Note: Since the output is fairly verbose, you can tweak the verbose
argument while fitting the model to reduce the amount of text on screen.
Model Inference
To perform inference, we'll want to replicate the interface of the TextSampler
- a method that accepts a seed and a response_length
(max_tokens
). We'll use the same methods as within the sampler:
def sample_token(logits):
logits, indices = tf.math.top_k(logits, k=5, sorted=True)
indices = np.asarray(indices).astype("int32")
preds = keras.activations.softmax(tf.expand_dims(logits, 0))[0]
preds = np.asarray(preds).astype("float32")
return np.random.choice(indices, p=preds)
def generate_text(prompt, response_length=20):
decoded_sample = prompt
for i in range(response_length-1):
tokenized_prompt = vectorize_layer([decoded_sample])[:, :-1]
predictions = model.predict([tokenized_prompt], verbose=0)
sample_index = len(decoded_sample.strip().split())-1
sampled_token = sample_token(predictions[0][sample_index])
sampled_token = index_lookup[sampled_token]
decoded_sample += " " + sampled_token
return decoded_sample
Now, you can run the method on new samples:
generate_text('the truth ultimately is')
# 'the truth ultimately is really a joy in history, this state of life through which is almost invisible, superfluous teleological'
generate_text('the truth ultimately is')
# 'the truth ultimately is not to make it a little thing to go into your own life for some'
Improving Results?
So, how can you improve results?
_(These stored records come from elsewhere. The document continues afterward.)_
-- ==== Sys2Proof/Laws/Keeps/SageAlu.lean ====
section
/-! SUPPORT. Sys2Proof/Laws/Keeps/SageAlu.lean: what the operations of Machine/SageAlu.lean keep. -/

namespace Sys2Proof.Machine

theorem State.aluR_keeps {s0 s : State} (h : Keeps s0 s) (a1 : Thr) (a2 : Op) (a3 : Reg32) (a4 : Word → Word → Word) : Keeps s0 (State.aluR s a1 a2 a3 a4) := by
  unfold State.aluR
  try dsimp only
  repeat' (first | with_reducible assumption | with_reducible exact Res.keeps_trap | with_reducible exact Res.keeps_soft | with_reducible apply Res.keeps_checks | with_reducible apply Res.keeps_next | with_reducible apply Res.keeps_jump | with_reducible apply Res.keeps_fault | with_reducible apply Res.keeps_stall | with_reducible apply Res.keeps_left | with_reducible apply State.issue_keeps | with_reducible apply State.setRd_keeps | split | (intro))
theorem State.aluI_keeps {s0 s : State} (h : Keeps s0 s) (a1 : Thr) (a2 : Op) (a3 : Reg32) (a4 : Word) (a5 : Word → Word → Word) : Keeps s0 (State.aluI s a1 a2 a3 a4 a5) := by
  unfold State.aluI
  try dsimp only
  repeat' (first | with_reducible assumption | with_reducible exact Res.keeps_trap | with_reducible exact Res.keeps_soft | with_reducible apply Res.keeps_checks | with_reducible apply Res.keeps_next | with_reducible apply Res.keeps_jump | with_reducible apply Res.keeps_fault | with_reducible apply Res.keeps_stall | with_reducible apply Res.keeps_left | with_reducible apply State.issue_keeps | with_reducible apply State.setRd_keeps | split | (intro))
theorem State.branch_keeps {s0 s : State} (h : Keeps s0 s) (a1 : Thr) (a2 : Op) (a3 : Reg32) (a4 : Word → Word → Bool) : Keeps s0 (State.branch s a1 a2 a3 a4) := by
  unfold State.branch
  try dsimp only
  repeat' (first | with_reducible assumption | with_reducible exact Res.keeps_trap | with_reducible exact Res.keeps_soft | with_reducible apply Res.keeps_checks | with_reducible apply Res.keeps_next | with_reducible apply Res.keeps_jump | with_reducible apply Res.keeps_fault | with_reducible apply Res.keeps_stall | with_reducible apply Res.keeps_left | with_reducible apply State.issue_keeps | split | (intro))
theorem State.branchBit_keeps {s0 s : State} (h : Keeps s0 s) (a1 : Thr) (a2 : Op) (a3 : Reg32) (a4 : Bool) : Keeps s0 (State.branchBit s a1 a2 a3 a4) := by
  unfold State.branchBit
  try dsimp only
  repeat' (first | with_reducible assumption | with_reducible exact Res.keeps_trap | with_reducible exact Res.keeps_soft | with_reducible apply Res.keeps_checks | with_reducible apply Res.keeps_next | with_reducible apply Res.keeps_jump | with_reducible apply Res.keeps_fault | with_reducible apply Res.keeps_stall | with_reducible apply Res.keeps_left | with_reducible apply State.issue_keeps | split | (intro))
theorem execAdd_keeps {s0 s : State} (h : Keeps s0 s) (a0 : Thr) (a1 : BitVec 32) : Out.Keeps (execAdd a0 a1 s) s0 := by
  unfold execAdd
  refine Out.keeps_next ?_
  try dsimp only
  repeat' (first | with_reducible assumption | with_reducible apply State.aluR_keeps)
theorem execSub_keeps {s0 s : State} (h : Keeps s0 s) (a0 : Thr) (a1 : BitVec 32) : Out.Keeps (execSub a0 a1 s) s0 := by
  unfold execSub
  refine Out.keeps_next ?_
  try dsimp only
  repeat' (first | with_reducible assumption | with_reducible apply State.aluR_keeps)
theorem execAnd_keeps {s0 s : State} (h : Keeps s0 s) (a0 : Thr) (a1 : BitVec 32) : Out.Keeps (execAnd a0 a1 s) s0 := by
  unfold execAnd
  refine Out.keeps_next ?_
  try dsimp only
  repeat' (first | with_reducible assumption | with_reducible apply State.aluR_keeps)
theorem execOr_keeps {s0 s : State} (h : Keeps s0 s) (a0 : Thr) (a1 : BitVec 32) : Out.Keeps (execOr a0 a1 s) s0 := by
  unfold execOr
  refine Out.keeps_next ?_
  try dsimp only
  repeat' (first | with_reducible assumption | with_reducible apply State.aluR_keeps)
theorem execXor_keeps {s0 s : State} (h : Keeps s0 s) (a0 : Thr) (a1 : BitVec 32) : Out.Keeps (execXor a0 a1 s) s0 := by
  unfold execXor
  refine Out.keeps_next ?_
  try dsimp only
  repeat' (first | with_reducible assumption | with_reducible apply State.aluR_keeps)
theorem execSll_keeps {s0 s : State} (h : Keeps s0 s) (a0 : Thr) (a1 : BitVec 32) : Out.Keeps (execSll a0 a1 s) s0 := by
  unfold execSll
  refine Out.keeps_next ?_
  try dsimp only
  repeat' (first | with_reducible assumption | with_reducible apply State.aluR_keeps)
theorem execSrl_keeps {s0 s : State} (h : Keeps s0 s) (a0 : Thr) (a1 : BitVec 32) : Out.Keeps (execSrl a0 a1 s) s0 := by
  unfold execSrl
  refine Out.keeps_next ?_
  try dsimp only
  repeat' (first | with_reducible assumption | with_reducible apply State.aluR_keeps)
theorem execSra_keeps {s0 s : State} (h : Keeps s0 s) (a0 : Thr) (a1 : BitVec 32) : Out.Keeps (execSra a0 a1 s) s0 := by
  unfold execSra
  refine Out.keeps_next ?_
  try dsimp only
  repeat' (first | with_reducible assumption | with_reducible apply State.aluR_keeps)
theorem execSlt_keeps {s0 s : State} (h : Keeps s0 s) (a0 : Thr) (a1 : BitVec 32) : Out.Keeps (execSlt a0 a1 s) s0 := by
  unfold execSlt
  refine Out.keeps_next ?_
  try dsimp only
  repeat' (first | with_reducible assumption | with_reducible apply State.aluR_keeps)
theorem execSltu_keeps {s0 s : State} (h : Keeps s0 s) (a0 : Thr) (a1 : BitVec 32) : Out.Keeps (execSltu a0 a1 s) s0 := by
  unfold execSltu
  refine Out.keeps_next ?_
  try dsimp only
  repeat' (first | with_reducible assumption | with_reducible apply State.aluR_keeps)
theorem execMul_keeps {s0 s : State} (h : Keeps s0 s) (a0 : Thr) (a1 : BitVec 32) : Out.Keeps (execMul a0 a1 s) s0 := by
  unfold execMul
  refine Out.keeps_next ?_
  try dsimp only
  repeat' (first | with_reducible assumption | with_reducible apply State.aluR_keeps)
theorem execHslot_keeps {s0 s : State} (h : Keeps s0 s) (a0 : Thr) (a1 : BitVec 32) : Out.Keeps (execHslot a0 a1 s) s0 := by
  unfold execHslot
  refine Out.keeps_next ?_
  try dsimp only
  repeat' (first | with_reducible assumption | with_reducible apply State.aluR_keeps)
theorem execPopc_keeps {s0 s : State} (h : Keeps s0 s) (a0 : Thr) (a1 : BitVec 32) : Out.Keeps (execPopc a0 a1 s) s0 := by
  unfold execPopc
  refine Out.keeps_next ?_
  try dsimp only
  repeat' (first | with_reducible assumption | with_reducible apply State.aluR_keeps)
theorem execClz_keeps {s0 s : State} (h : Keeps s0 s) (a0 : Thr) (a1 : BitVec 32) : Out.Keeps (execClz a0 a1 s) s0 := by
  unfold execClz
  refine Out.keeps_next ?_
  try dsimp only
  repeat' (first | with_reducible assumption | with_reducible apply State.aluR_keeps)
theorem execMovf_keeps {s0 s : State} (h : Keeps s0 s) (a0 : Thr) (a1 : BitVec 32) : Out.Keeps (execMovf a0 a1 s) s0 := by
  unfold execMovf
  refine Out.keeps_next ?_
  try dsimp only
  repeat' (first | with_reducible assumption | with_reducible exact Res.keeps_trap | with_reducible exact Res.keeps_soft | with_reducible apply Res.keeps_checks | with_reducible apply Res.keeps_next | with_reducible apply Res.keeps_jump | with_reducible apply Res.keeps_fault | with_reducible apply Res.keeps_stall | with_reducible apply Res.keeps_left | with_reducible apply State.issue_keeps | with_reducible apply State.setRd_keeps | split | (intro))
theorem execAddi_keeps {s0 s : State} (h : Keeps s0 s) (a0 : Thr) (a1 : BitVec 32) : Out.Keeps (execAddi a0 a1 s) s0 := by
  unfold execAddi
  refine Out.keeps_next ?_
  try dsimp only
  repeat' (first | with_reducible assumption | with_reducible apply State.aluI_keeps)
theorem execAndi_keeps {s0 s : State} (h : Keeps s0 s) (a0 : Thr) (a1 : BitVec 32) : Out.Keeps (execAndi a0 a1 s) s0 := by
  unfold execAndi
  refine Out.keeps_next ?_
  try dsimp only
  repeat' (first | with_reducible assumption | with_reducible apply State.aluI_keeps)
theorem execOri_keeps {s0 s : State} (h : Keeps s0 s) (a0 : Thr) (a1 : BitVec 32) : Out.Keeps (execOri a0 a1 s) s0 := by
  unfold execOri
  refine Out.keeps_next ?_
  try dsimp only
  repeat' (first | with_reducible assumption | with_reducible apply State.aluI_keeps)
theorem execXori_keeps {s0 s : State} (h : Keeps s0 s) (a0 : Thr) (a1 : BitVec 32) : Out.Keeps (execXori a0 a1 s) s0 := by
  unfold execXori
  refine Out.keeps_next ?_
  try dsimp only
  repeat' (first | with_reducible assumption | with_reducible apply State.aluI_keeps)
theorem execSlli_keeps {s0 s : State} (h : Keeps s0 s) (a0 : Thr) (a1 : BitVec 32) : Out.Keeps (execSlli a0 a1 s) s0 := by
  unfold execSlli
  refine Out.keeps_next ?_
  try dsimp only
  repeat' (first | with_reducible assumption | with_reducible apply State.aluI_keeps)
theorem execSrli_keeps {s0 s : State} (h : Keeps s0 s) (a0 : Thr) (a1 : BitVec 32) : Out.Keeps (execSrli a0 a1 s) s0 := by
  unfold execSrli
  refine Out.keeps_next ?_
  try dsimp only
  repeat' (first | with_reducible assumption | with_reducible apply State.aluI_keeps)
theorem execSrai_keeps {s0 s : State} (h : Keeps s0 s) (a0 : Thr) (a1 : BitVec 32) : Out.Keeps (execSrai a0 a1 s) s0 := by
  unfold execSrai
  refine Out.keeps_next ?_
  try dsimp only
  repeat' (first | with_reducible assumption | with_reducible apply State.aluI_keeps)
theorem execSlti_keeps {s0 s : State} (h : Keeps s0 s) (a0 : Thr) (a1 : BitVec 32) : Out.Keeps (execSlti a0 a1 s) s0 := by
  unfold execSlti
  refine Out.keeps_next ?_
  try dsimp only
  repeat' (first | with_reducible assumption | with_reducible apply State.aluI_keeps)
theorem execSltiu_keeps {s0 s : State} (h : Keeps s0 s) (a0 : Thr) (a1 : BitVec 32) : Out.Keeps (execSltiu a0 a1 s) s0 := by
  unfold execSltiu
  refine Out.keeps_next ?_
  try dsimp only
  repeat' (first | with_reducible assumption | with_reducible apply State.aluI_keeps)
theorem execOrsh_keeps {s0 s : State} (h : Keeps s0 s) (a0 : Thr) (a1 : BitVec 32) : Out.Keeps (execOrsh a0 a1 s) s0 := by
  unfold execOrsh
  refine Out.keeps_next ?_
  try dsimp only
  repeat' (first | with_reducible assumption | with_reducible apply State.aluI_keeps)
theorem execExt_keeps {s0 s : State} (h : Keeps s0 s) (a0 : Thr) (a1 : BitVec 32) : Out.Keeps (execExt a0 a1 s) s0 := by
  unfold execExt
  refine Out.keeps_next ?_
  try dsimp only
  repeat' (first | with_reducible assumption | with_reducible exact Res.keeps_trap | with_reducible exact Res.keeps_soft | with_reducible apply Res.keeps_checks | with_reducible apply Res.keeps_next | with_reducible apply Res.keeps_jump | with_reducible apply Res.keeps_fault | with_reducible apply Res.keeps_stall | with_reducible apply Res.keeps_left | with_reducible apply State.issue_keeps | with_reducible apply State.setRd_keeps | split | (intro))
theorem execIns_keeps {s0 s : State} (h : Keeps s0 s) (a0 : Thr) (a1 : BitVec 32) : Out.Keeps (execIns a0 a1 s) s0 := by
  unfold execIns
  refine Out.keeps_next ?_
  try dsimp only
  repeat' (first | with_reducible assumption | with_reducible exact Res.keeps_trap | with_reducible exact Res.keeps_soft | with_reducible apply Res.keeps_checks | with_reducible apply Res.keeps_next | with_reducible apply Res.keeps_jump | with_reducible apply Res.keeps_fault | with_reducible apply Res.keeps_stall | with_reducible apply Res.keeps_left | with_reducible apply State.issue_keeps | with_reducible apply State.setRd_keeps | split | (intro))
theorem execBeq_keeps {s0 s : State} (h : Keeps s0 s) (a0 : Thr) (a1 : BitVec 32) : Out.Keeps (execBeq a0 a1 s) s0 := by
  unfold execBeq
  refine Out.keeps_next ?_
  try dsimp only
  repeat' (first | with_reducible assumption | with_reducible apply State.branch_keeps)
theorem execBne_keeps {s0 s : State} (h : Keeps s0 s) (a0 : Thr) (a1 : BitVec 32) : Out.Keeps (execBne a0 a1 s) s0 := by
  unfold execBne
  refine Out.keeps_next ?_
  try dsimp only
  repeat' (first | with_reducible assumption | with_reducible apply State.branch_keeps)
theorem execBlt_keeps {s0 s : State} (h : Keeps s0 s) (a0 : Thr) (a1 : BitVec 32) : Out.Keeps (execBlt a0 a1 s) s0 := by
  unfold execBlt
  refine Out.keeps_next ?_
  try dsimp only
  repeat' (first | with_reducible assumption | with_reducible apply State.branch_keeps)
theorem execBge_keeps {s0 s : State} (h : Keeps s0 s) (a0 : Thr) (a1 : BitVec 32) : Out.Keeps (execBge a0 a1 s) s0 := by
  unfold execBge
  refine Out.keeps_next ?_
  try dsimp only
  repeat' (first | with_reducible assumption | with_reducible apply State.branch_keeps)
theorem execBltu_keeps {s0 s : State} (h : Keeps s0 s) (a0 : Thr) (a1 : BitVec 32) : Out.Keeps (execBltu a0 a1 s) s0 := by
  unfold execBltu
  refine Out.keeps_next ?_
  try dsimp only
  repeat' (first | with_reducible assumption | with_reducible apply State.branch_keeps)
theorem execBgeu_keeps {s0 s : State} (h : Keeps s0 s) (a0 : Thr) (a1 : BitVec 32) : Out.Keeps (execBgeu a0 a1 s) s0 := by
  unfold execBgeu
  refine Out.keeps_next ?_
  try dsimp only
  repeat' (first | with_reducible assumption | with_reducible apply State.branch_keeps)
theorem execBbs_keeps {s0 s : State} (h : Keeps s0 s) (a0 : Thr) (a1 : BitVec 32) : Out.Keeps (execBbs a0 a1 s) s0 := by
  unfold execBbs
  refine Out.keeps_next ?_
  try dsimp only
  repeat' (first | with_reducible assumption | with_reducible apply State.branchBit_keeps)
theorem execBbc_keeps {s0 s : State} (h : Keeps s0 s) (a0 : Thr) (a1 : BitVec 32) : Out.Keeps (execBbc a0 a1 s) s0 := by
  unfold execBbc
  refine Out.keeps_next ?_
  try dsimp only
  repeat' (first | with_reducible assumption | with_reducible apply State.branchBit_keeps)
theorem execJal_keeps {s0 s : State} (h : Keeps s0 s) (a0 : Thr) (a1 : BitVec 32) : Out.Keeps (execJal a0 a1 s) s0 := by
  unfold execJal
  refine Out.keeps_next ?_
  try dsimp only
  repeat' (first | with_reducible assumption | with_reducible exact Res.keeps_trap | with_reducible exact Res.keeps_soft | with_reducible apply Res.keeps_checks | with_reducible apply Res.keeps_next | with_reducible apply Res.keeps_jump | with_reducible apply Res.keeps_fault | with_reducible apply Res.keeps_stall | with_reducible apply Res.keeps_left | with_reducible apply State.issue_keeps | with_reducible apply State.setRd_keeps | split | (intro))
theorem execJalr_keeps {s0 s : State} (h : Keeps s0 s) (a0 : Thr) (a1 : BitVec 32) : Out.Keeps (execJalr a0 a1 s) s0 := by
  unfold execJalr
  refine Out.keeps_next ?_
  try dsimp only
  repeat' (first | with_reducible assumption | with_reducible exact Res.keeps_trap | with_reducible exact Res.keeps_soft | with_reducible apply Res.keeps_checks | with_reducible apply Res.keeps_next | with_reducible apply Res.keeps_jump | with_reducible apply Res.keeps_fault | with_reducible apply Res.keeps_stall | with_reducible apply Res.keeps_left | with_reducible apply State.issue_keeps | with_reducible apply State.setRd_keeps | split | (intro))

end Sys2Proof.Machine
end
There are some pretty actionable things you could do:
- Data cleaning (clean the input data more meticulously, we just trimmed an approximate number from the start and removed newline characters)
- Get more data (we only worked with a few megabytes of text data)
- Scale the model alongside the data (stacking decoders isn't hard!)
Conclusion
While the preprocessing pipeline is minimalistic and can be improved - the pipeline outlined in this guide produced a decent GPT-style model, with just 5 lines of code required to build a custom decoder-only transformer, using Keras!
Transformers are popular and widely-applicable for generic sequence modeling (and many things can be expressed as sequences). So far, the main barrier to entry was a cumbersome implementation, but with KerasNLP - deep learning practitioners can leverage the implementations to build models quickly and easily.